Datasets#

Workflows as presented in this handbook mostly rely on public datasets hosted, e.g., by the CDS. However, some workflows have specific data requirements (in terms of variables or resolution) that cannot easily be satisfied with public datasets or simply require large amounts of data as input. In these cases, preprocessed datasets and data samples can be provided by CLIMAAX developers and utilized in the workflows to lower the barrier of entry for users and to serve as blueprints for the input data required by the climate risk assessment workflows. Such data is hosted on the CLIMAAX cloud storage and described here.
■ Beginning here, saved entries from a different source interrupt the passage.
/-! ## Witnesses: a state and operands that meet the hypotheses of each statement -/

theorem witness_DecodeOfEncodeGivesTheOperation : (Instr.hostWr 9 255).wf = true := by decide
theorem witness_AcceptedWordIsTheOperationsWord : decode 0x93FFFFFF = .ok (.fNext .on true 255 255 255) := by decide
theorem witness_EveryWord_reserved_codes : reservedCode 0x5FFFFFFF ∧ reservedCode 0xB0000000 := by
  unfold reservedCode; decide
theorem witness_EveryWord_reserved_bits : ¬ reservedCode 0x4C0A0000 ∧ reservedBitSet 0x4C0A0000 := by
  unfold reservedCode reservedBitSet; decide
theorem witness_EveryWord_offset :
    ¬ reservedCode 0x400A0000 ∧ ¬ reservedBitSet 0x400A0000 ∧ offsetPastFrame 0x400A0000 := by
  unfold reservedCode reservedBitSet offsetPastFrame; decide
theorem witness_EveryWord_accepted :
    ¬ reservedCode 0x400900FF ∧ ¬ reservedBitSet 0x400900FF ∧ ¬ offsetPastFrame 0x400900FF := by
  unfold reservedCode reservedBitSet offsetPastFrame; decide
theorem witness_StepPerformsTheDecodedOperation :
    (State.reset.withFetchWord 32 0x10000000).faulted = none ∧
    (State.reset.withFetchWord 32 0x10000000).schedule = [.word 0x10000000] ∧ decode 0x10000000 = .ok .tick := by
  decide
theorem witness_StepRefusesAnUndecodableWord : decode 0x50000000 = .error .reservedOp ∧
    decode 0x10000001 = .error .reservedBits ∧ decode 0x400A0000 = .error (.offsetOutOfFrame 10) ∧
    (State.reset.withFetchWord 32 0x50000000).faulted = none ∧
    (State.reset.withFetchWord 32 0x50000000).schedule = [.word 0x50000000] := by decide
theorem witness_StepPerformsThePortRead : ({ State.reset with schedule := [.read .obsTicks] } : State).faulted = none ∧
    ({ State.reset with schedule := [.read .obsTicks] } : State).schedule = [.read .obsTicks] := by decide
theorem witness_ScheduleRunsItsOperationsInOrder : (∀ i ∈ [Instr.tick, Instr.hostWr 9 1], i.wf = true) ∧
    ({ State.reset with schedule := [.word 0x10000000, .word 0x40090001] } : State).schedule =
      ([Instr.tick, Instr.hostWr 9 1].map fun i => Event.word (encode i)) ++ [] := by decide
theorem witness_FaultedStateHasNoFurtherSteps :
    goesTo (exec .tick (raiseFault (.unwrittenOutput .obsEff) State.reset)) =
      some { raiseFault (.unwrittenOutput .obsEff) State.reset with tickCount := 1 } := by decide
theorem witness_MarksOnceSetAreNeverCleared :
    (raiseFault (.unwrittenOutput .obsEff) State.reset).faulted ≠ none ∧
    (refuse (.reservedOp 0x50000000) State.reset).refused ≠ none := by decide
theorem witness_RefusedWordSetsOnlyItsMark :
    refusal (step (State.reset.withFetchWord 32 0x30000000)) = some (.phaseOrder 0x30000000 .ready) ∧
    (State.reset.withFetchWord 32 0x30000000).faulted = none ∧
    (State.reset.withFetchWord 32 0x30000000).schedule = [.word 0x30000000] := by decide
theorem witness_OutOfPhaseOperationsAreRefused : (litSampled 4).phase = .sampled ∧ (lit 4).phase = .ready := by decide
theorem witness_UnwrittenOutputReadsFault : Instr.commit ∉ [Instr.tick, Instr.sample] ∧
    (goesTo (runInstrs [.rst, .tick, .sample] (litSampled 4))).isSome = true ∧
    (goesTo (runInstrs [.tick, .sample] State.reset)).isSome = true ∧
    (∃ i, Port.ledOut 7 = Port.ledOut i) := ⟨by decide, by decide, by decide, 7, rfl⟩
theorem witness_PortsReadTheirRegisters : State.reset.strobeState = .off ∧ (lit 0).strobeState = .on ∧
    State.reset.phase = .ready ∧ (litSampled 0).phase = .sampled ∧
    (goesTo (exec .commit (litSampled 0))).map (·.outputsWritten) = some true ∧ Instr.rst ∉ [Instr.tick] ∧
    (goesTo (runInstrs [.commit, .tick] (litSampled 0))).isSome = true := by decide
theorem witness_FirstIterationAfterRstIsLit : Instr.commit ∉ [Instr.sample] ∧
    (goesTo (runInstrs [.rst, .sample] (lit 9))).map (fun s => (s.phase, decide (s.snapSpeed ≠ 0))) =
      some (.sampled, true) := by decide
theorem witness_ResetTickAndStateReachNoOutput :
    SameOutputs State.reset { State.reset with tickCount := 255, strobeState := .on } ∧
    (goesTo (runInstrs [.sample, .commit] State.reset)).isSome = true :=
  ⟨⟨rfl, fun h => Bool.noConfusion h⟩, by decide⟩
theorem witness_OnlyTickCommitAndRstWriteTheCounter :
    (goesTo (exec .commit (litSampled 4))).map (fun t => decide (t.tickCount ≠ (litSampled 4).tickCount)) =
      some true := by decide
theorem witness_TicksInsideAnIterationAreLostOrKept : (lit 4).phase = .ready := by decide
theorem witness_SimultaneousEvents : (litSampled 4).phase = .sampled ∧
    (transition .on true 4 200 10).rr = true ∧ (lit 4).phase = .ready ∧ Memory.wf (lit 4).inFrame = true := by decide
theorem witness_OffMapRange : (1 : Byte) ≠ 0 ∧ (255 : Byte) ≠ 0 := by decide
theorem witness_OffMapFallsByAtMostOne : (254 : Byte).toNat < 255 ∧ (0 : Byte).toNat ≤ (255 : Byte).toNat := by decide
theorem witness_SampleLatchesFrameAndCounter : (lit 4).phase = .ready ∧ (litSampled 4).phase = .sampled := by decide
/-- An input at the edge of each row of R74. -/
theorem witness_TransitionIsTheDecisionTable :
    (tableRow 0).applies .off true 255 0 ∧ (tableRow 1).applies .off false 255 1 ∧
    (tableRow 2).applies .on true 4 1 ∧ (tableRow 3).applies .on true 3 1 ∧
    (tableRow 4).applies .off true 200 1 ∧ (tableRow 5).applies .off true 199 1 ∧
    (goesTo (exec .commit (litSampled 4))).isSome = true ∧ (tableRow 2).applies .on true 4 10 := by
  simp only [tableRow]; decide
theorem witness_EffIsMasterOrZero : (transition .on true 4 200 10).ns = .off ∧
    (transition .on true 3 200 10).ns = .on := by decide
theorem witness_CommitWritesTheIteration : (litSampled 4).phase = .sampled ∧ (lit 4).phase = .ready := by decide
theorem witness_WasActiveRemembersTheLastCommit : Instr.commit ∉ [Instr.tick, Instr.sample] ∧
    Instr.rst ∉ [Instr.tick, Instr.sample] ∧
    (goesTo (runInstrs [.commit, .tick, .sample] (litSampled 4))).isSome = true ∧
    (goesTo (runInstrs [.rst, .tick, .sample] (litSampled 4))).isSome = true := by decide
theorem witness_LitPhaseIsIdempotent : (litSampled 3).strobeState = .on ∧ (litSampled 3).wasActive = true ∧
    Instr.rst ∉ [Instr.commit] ∧
    commitsFind (fun u => u.snapSpeed ≠ 0 ∧ u.snapTicks.toNat < 4) [.commit] (litSampled 3) :=
  ⟨by decide, by decide, by decide, fun _ => by decide, fun _ _ => trivial⟩
theorem witness_FlashIsFourTicksLitAndOffPlusOneDark : (lit 0).phase = .ready ∧ (lit 0).wasActive = true ∧
    (lit 0).strobeState = .on ∧ (lit 0).tickCount = 0 ∧ Memory.read (lit 0).inFrame 1 ≠ 0 := by decide
/-- Three ticks lit, four ticks dark, for one iteration after each. -/
theorem witness_Flash_rounds :
    (goesTo (runInstrs (tickRounds [0, 0, 0]) (lit 0))).map (·.strobeState) = some .on ∧
    (goesTo (runInstrs (tickRounds [0, 0, 0, 0]) (lit 0))).map (·.strobeState) = some .off := by decide
theorem witness_ScaleIsBoundedAndMonotone : (254 : Byte) ≤ 255 := by decide
theorem witness_LanesAreIndependent : (goesTo (exec .commit (litSampled 2))).map (·.effOut) =
    (goesTo (exec .commit (litSampled 3))).map (·.effOut) ∧
    (litSampled 2).snapLed[0] = (litSampled 3).snapLed[0] ∧
    (goesTo (exec .commit (litSampled 2))).isSome = true ∧ (goesTo (exec .commit (litSampled 3))).isSome = true := by
  decide
theorem witness_HostWriteStoresOneByte : (9 : BitVec 10).toNat ≤ 9 ∧ Memory.wf (lit 0).inFrame = true ∧
    9 < (10 : BitVec 10).toNat := by decide
theorem witness_OnlyTheHostWritesTheFrame : (goesTo (exec .sample (lit 0))).isSome = true ∧
    performer .sample ≠ .host := by decide
theorem witness_RegistersHaveTheirOneWriter : (goesTo (exec .tick (lit 0))).isSome = true ∧
    Instr.tick ≠ .rst ∧ Instr.tick ≠ .commit ∧ Instr.tick ≠ .sample := by decide
theorem witness_SampleAndCommitAlternate : (goesTo (exec .sample (lit 0))).isSome = true ∧
    (goesTo (exec .commit (litSampled 0))).isSome = true := by decide
theorem witness_UnitCallsChangeNoBlockState : performer (.fOffmap 0) = .unitTest ∧
    performer (.fNext .off false 0 0 0) = .unitTest ∧ performer (.fScale 255 255) = .unitTest := by decide
theorem witness_StepKeepsTheInvariant : BlockInv (State.reset.withFetchWord 32 0x10000000) ∧
    (goesTo (step (State.reset.withFetchWord 32 0x10000000))).isSome = true :=
  ⟨⟨rfl, rfl, fun _ => ⟨rfl, rfl⟩, fun h => Bool.noConfusion h, fun h => Bool.noConfusion h,
    fun h => Bool.noConfusion h⟩, by decide⟩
../_images/data_manager.jpg

Fig. 28 Illustration created by Scriberia with The Turing Way community. CC-BY 4.0. 10.5281/zenodo.3332807#

Note

Datasets hosted on the CLIMAAX cloud storage are provided for the convenience of workflow users. This service should not be considered a long-term and reliable source of data. Datasets will be moved to a persistent and citable location in the future.

CLIMAAX datasets#

Datasets specifically realated to one of the CLIMAAX workflows:

Dataset mirrors#

Open datasets from elsewhere re-hosted for more convenient access in the CLIMAAX workflows:

How to access#

We provide file registries for use with the pooch Python package.

  1. Set up a download manager for a CLIMAAX dataset

    import pooch
    
    climaax_data = pooch.create(
        base_url="https://object-store.os-api.cci1.ecmwf.int/climaax/<DATASET-ID>/",
        path="." # set your download location
    )
    

    where <DATASET-ID> is a placeholder for the identifier of the accessed dataset.

  2. Download the registry.txt file from the corresponding dataset page. Load the pooch registry for the dataset (adapt the file path to your download location):

    climaax_data.load_registry("registry.txt")
    
  3. Individual files from the dataset can be downloaded with:

    climaax_data.fetch("path/to/file")
    

    and the registry can be used to easily fetch an entire dataset:

    for path in climaax_data.registry:
        climaax_data.fetch(path)
    

    Pooch will download the files into a folder structure as laid out by the dataset.

Each dataset page contains a listing of all files included in the dataset. Individual files can be downloaded via the links in the listings from a web browser or with tools such as wget and curl.